Dataset entries:
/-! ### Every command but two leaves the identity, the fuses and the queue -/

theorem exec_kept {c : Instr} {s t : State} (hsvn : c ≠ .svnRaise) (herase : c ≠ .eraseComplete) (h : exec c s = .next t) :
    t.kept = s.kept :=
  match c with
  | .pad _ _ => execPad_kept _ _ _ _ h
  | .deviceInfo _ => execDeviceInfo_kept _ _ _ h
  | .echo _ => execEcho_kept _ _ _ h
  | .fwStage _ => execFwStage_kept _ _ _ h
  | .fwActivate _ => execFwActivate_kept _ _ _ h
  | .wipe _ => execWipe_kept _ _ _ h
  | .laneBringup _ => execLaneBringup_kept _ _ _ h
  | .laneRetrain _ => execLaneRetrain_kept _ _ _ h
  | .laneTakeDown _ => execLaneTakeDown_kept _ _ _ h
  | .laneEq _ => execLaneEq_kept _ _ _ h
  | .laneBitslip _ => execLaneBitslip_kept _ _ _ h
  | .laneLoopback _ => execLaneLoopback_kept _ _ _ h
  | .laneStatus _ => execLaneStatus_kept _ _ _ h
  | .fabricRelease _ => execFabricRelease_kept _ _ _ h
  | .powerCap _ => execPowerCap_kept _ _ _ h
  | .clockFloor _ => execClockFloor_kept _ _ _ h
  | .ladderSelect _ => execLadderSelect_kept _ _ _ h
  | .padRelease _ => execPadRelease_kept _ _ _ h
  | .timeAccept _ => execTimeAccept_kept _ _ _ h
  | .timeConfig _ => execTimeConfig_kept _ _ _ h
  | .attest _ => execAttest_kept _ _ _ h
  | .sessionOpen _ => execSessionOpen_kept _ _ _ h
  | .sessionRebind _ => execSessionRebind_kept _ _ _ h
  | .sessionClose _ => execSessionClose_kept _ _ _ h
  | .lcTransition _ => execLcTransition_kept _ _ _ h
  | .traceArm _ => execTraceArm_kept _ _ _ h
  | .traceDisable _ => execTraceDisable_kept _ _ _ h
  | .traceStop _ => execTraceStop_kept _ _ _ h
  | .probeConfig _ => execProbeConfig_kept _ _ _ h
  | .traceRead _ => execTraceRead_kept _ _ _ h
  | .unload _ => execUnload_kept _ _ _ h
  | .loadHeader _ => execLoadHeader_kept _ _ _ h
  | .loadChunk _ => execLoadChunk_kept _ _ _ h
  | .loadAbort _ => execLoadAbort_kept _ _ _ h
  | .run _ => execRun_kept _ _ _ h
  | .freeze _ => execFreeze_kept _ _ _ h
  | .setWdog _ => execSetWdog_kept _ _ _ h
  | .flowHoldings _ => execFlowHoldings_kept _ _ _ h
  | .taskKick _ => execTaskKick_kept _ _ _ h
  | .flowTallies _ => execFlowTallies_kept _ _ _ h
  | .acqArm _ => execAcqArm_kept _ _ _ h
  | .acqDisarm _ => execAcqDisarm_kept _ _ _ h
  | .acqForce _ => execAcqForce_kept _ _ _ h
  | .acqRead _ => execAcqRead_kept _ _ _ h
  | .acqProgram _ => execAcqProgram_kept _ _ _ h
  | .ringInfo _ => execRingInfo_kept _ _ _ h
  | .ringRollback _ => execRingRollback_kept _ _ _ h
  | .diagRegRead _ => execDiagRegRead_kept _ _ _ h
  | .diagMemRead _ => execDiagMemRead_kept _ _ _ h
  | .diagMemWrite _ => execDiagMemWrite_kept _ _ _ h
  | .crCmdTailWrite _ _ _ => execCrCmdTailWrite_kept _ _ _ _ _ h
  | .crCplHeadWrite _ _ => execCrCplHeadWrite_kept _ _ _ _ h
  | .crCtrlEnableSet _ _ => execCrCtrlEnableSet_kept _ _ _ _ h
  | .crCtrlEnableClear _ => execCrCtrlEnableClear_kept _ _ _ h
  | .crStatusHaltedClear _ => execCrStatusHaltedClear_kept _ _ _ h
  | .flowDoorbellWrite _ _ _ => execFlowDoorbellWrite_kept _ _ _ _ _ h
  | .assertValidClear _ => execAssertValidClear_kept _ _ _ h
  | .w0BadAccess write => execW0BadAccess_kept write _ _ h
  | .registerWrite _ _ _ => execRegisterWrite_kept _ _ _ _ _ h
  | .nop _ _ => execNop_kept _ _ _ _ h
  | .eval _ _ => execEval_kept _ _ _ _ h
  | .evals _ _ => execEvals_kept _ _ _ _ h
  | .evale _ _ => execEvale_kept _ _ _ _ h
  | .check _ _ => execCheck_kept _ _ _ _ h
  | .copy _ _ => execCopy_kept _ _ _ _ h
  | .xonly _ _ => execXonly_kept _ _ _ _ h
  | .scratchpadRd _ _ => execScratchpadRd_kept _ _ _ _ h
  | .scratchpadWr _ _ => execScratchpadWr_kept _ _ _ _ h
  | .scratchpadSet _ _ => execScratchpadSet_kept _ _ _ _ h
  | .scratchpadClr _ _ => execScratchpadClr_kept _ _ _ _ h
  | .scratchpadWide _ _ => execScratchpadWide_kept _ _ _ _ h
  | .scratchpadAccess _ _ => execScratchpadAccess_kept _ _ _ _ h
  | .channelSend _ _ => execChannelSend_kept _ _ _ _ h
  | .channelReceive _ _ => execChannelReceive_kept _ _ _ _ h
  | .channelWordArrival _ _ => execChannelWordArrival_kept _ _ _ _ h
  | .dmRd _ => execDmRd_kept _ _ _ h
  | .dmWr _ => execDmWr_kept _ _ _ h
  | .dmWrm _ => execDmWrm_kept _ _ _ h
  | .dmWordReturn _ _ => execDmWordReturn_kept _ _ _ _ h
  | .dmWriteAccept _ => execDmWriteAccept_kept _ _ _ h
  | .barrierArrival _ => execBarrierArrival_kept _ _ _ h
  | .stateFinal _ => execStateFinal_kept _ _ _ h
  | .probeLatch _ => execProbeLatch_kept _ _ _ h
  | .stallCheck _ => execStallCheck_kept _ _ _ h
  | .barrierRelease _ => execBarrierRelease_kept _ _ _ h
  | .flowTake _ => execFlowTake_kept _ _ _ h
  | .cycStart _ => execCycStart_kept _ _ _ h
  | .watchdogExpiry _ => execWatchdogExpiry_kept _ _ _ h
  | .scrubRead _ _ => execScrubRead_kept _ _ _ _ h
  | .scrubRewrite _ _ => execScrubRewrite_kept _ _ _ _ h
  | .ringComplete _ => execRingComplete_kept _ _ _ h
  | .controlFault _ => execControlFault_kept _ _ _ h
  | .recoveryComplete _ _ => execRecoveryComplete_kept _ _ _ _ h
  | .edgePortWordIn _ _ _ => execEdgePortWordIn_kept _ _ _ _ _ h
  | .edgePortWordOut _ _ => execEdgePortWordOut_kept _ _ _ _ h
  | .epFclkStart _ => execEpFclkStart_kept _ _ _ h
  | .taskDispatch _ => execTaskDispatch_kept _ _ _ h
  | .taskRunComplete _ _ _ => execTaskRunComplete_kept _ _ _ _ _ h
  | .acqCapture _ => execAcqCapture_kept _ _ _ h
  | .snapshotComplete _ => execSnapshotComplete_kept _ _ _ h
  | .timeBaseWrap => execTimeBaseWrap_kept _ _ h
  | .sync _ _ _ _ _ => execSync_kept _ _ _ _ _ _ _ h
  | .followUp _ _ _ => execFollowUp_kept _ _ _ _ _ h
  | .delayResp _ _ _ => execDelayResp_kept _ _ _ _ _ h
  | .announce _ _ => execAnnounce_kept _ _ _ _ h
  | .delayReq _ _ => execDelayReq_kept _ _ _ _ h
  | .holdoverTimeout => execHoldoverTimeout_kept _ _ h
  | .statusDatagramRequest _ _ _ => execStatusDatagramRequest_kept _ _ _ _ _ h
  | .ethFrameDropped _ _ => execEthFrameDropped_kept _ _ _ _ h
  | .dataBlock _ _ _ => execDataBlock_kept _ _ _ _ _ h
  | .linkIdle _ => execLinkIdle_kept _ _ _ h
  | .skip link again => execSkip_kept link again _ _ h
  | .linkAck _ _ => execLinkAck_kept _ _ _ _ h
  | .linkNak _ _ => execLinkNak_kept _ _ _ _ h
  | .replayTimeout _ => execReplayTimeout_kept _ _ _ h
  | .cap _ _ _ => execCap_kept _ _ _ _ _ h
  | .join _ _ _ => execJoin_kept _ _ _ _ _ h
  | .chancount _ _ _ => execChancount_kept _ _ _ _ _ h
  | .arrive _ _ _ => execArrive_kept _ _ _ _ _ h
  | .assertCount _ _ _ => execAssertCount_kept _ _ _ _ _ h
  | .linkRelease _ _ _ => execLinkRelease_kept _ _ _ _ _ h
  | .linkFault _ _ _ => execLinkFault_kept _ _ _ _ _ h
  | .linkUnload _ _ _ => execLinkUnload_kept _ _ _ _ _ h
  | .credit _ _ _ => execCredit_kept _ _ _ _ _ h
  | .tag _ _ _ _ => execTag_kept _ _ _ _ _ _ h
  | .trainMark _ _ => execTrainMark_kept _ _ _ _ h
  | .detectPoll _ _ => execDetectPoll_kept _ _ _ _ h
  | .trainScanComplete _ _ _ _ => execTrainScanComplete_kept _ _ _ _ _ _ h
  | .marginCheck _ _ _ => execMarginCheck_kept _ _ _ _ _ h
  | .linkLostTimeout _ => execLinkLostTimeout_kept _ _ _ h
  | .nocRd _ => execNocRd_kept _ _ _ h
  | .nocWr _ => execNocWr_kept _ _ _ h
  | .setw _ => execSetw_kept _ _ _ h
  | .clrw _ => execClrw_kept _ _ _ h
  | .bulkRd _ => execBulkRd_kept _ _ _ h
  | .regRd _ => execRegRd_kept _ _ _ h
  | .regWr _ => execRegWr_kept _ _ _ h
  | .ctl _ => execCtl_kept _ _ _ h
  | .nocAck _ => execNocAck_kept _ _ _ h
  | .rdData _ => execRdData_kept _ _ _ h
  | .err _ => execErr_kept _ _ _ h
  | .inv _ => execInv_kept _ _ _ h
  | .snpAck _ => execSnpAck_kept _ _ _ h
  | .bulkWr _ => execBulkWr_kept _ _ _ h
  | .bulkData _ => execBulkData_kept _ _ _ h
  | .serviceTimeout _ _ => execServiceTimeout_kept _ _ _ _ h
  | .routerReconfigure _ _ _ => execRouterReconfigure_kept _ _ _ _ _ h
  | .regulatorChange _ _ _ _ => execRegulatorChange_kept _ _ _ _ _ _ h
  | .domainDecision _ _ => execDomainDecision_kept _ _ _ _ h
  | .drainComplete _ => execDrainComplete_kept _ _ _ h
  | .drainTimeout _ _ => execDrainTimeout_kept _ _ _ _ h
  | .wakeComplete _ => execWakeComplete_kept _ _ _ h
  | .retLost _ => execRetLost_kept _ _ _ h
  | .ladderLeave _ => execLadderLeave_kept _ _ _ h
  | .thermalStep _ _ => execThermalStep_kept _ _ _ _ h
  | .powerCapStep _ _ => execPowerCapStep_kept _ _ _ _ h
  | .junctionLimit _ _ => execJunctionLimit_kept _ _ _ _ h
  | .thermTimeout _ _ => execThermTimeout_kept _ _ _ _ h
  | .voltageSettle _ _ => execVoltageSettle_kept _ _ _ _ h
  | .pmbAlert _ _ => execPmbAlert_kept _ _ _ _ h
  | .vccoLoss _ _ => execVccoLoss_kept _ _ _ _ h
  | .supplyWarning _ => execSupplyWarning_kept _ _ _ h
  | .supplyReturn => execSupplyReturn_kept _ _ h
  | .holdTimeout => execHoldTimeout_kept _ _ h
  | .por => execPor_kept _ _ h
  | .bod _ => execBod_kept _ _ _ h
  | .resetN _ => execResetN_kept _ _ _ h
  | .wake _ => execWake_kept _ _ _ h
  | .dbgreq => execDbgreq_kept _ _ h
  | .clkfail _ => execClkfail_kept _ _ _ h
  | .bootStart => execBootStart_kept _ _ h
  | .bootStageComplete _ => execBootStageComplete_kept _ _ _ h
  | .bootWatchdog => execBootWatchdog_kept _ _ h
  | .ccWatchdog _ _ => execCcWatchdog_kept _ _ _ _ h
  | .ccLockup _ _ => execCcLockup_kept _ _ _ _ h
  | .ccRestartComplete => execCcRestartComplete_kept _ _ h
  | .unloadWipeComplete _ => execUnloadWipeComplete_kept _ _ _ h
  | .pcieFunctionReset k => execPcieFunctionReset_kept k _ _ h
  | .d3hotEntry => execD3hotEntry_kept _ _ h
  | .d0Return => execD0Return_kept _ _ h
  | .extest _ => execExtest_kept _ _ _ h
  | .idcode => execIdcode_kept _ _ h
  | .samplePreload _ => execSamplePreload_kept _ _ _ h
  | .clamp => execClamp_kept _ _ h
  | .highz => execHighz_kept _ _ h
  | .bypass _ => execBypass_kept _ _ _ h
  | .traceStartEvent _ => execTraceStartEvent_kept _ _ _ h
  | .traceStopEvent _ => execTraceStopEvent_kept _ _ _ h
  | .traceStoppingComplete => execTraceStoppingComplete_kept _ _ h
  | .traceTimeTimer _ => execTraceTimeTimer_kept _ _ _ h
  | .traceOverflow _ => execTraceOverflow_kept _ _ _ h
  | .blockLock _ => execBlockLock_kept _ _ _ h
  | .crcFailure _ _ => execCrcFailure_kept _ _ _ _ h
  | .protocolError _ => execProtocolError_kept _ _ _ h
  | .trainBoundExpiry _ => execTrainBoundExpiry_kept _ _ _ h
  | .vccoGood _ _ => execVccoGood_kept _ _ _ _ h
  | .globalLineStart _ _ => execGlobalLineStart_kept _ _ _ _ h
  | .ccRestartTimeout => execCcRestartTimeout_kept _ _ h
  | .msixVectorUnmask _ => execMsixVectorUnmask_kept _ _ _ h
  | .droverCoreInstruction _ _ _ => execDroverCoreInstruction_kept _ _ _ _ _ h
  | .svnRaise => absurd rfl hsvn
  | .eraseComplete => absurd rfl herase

---

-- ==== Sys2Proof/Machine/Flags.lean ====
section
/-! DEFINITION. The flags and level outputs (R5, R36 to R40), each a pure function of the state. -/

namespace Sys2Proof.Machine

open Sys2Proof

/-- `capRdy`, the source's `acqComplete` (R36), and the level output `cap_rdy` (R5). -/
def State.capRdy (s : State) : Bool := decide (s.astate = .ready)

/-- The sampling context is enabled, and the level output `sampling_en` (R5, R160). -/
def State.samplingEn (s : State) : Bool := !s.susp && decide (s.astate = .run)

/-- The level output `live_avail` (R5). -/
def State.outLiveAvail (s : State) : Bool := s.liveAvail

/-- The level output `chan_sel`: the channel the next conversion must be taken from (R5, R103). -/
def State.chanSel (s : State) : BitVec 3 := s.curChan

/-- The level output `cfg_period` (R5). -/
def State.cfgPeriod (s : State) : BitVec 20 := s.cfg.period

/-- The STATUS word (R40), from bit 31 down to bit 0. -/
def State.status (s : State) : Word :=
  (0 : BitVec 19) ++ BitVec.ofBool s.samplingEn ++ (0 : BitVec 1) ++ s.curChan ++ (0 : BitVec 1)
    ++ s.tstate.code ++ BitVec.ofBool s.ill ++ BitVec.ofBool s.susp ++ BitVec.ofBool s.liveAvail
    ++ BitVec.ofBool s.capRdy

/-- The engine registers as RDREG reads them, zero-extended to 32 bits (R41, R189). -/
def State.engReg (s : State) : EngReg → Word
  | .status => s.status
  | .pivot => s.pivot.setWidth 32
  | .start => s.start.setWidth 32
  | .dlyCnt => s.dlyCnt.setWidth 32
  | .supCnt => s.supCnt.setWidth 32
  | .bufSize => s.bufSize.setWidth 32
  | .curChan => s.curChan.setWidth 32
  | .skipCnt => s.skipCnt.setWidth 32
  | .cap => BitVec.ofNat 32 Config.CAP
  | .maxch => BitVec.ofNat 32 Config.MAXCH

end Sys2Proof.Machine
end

WORK TO COMPLETE » Bring together every line in the entries that holds the string "svnRaise".

RESULT OF THIS EXERCISE »
theorem exec_kept {c : Instr} {s t : State} (hsvn : c ≠ .svnRaise) (herase : c ≠ .eraseComplete) (h : exec c s = .next t) :
  | .svnRaise => absurd rfl hsvn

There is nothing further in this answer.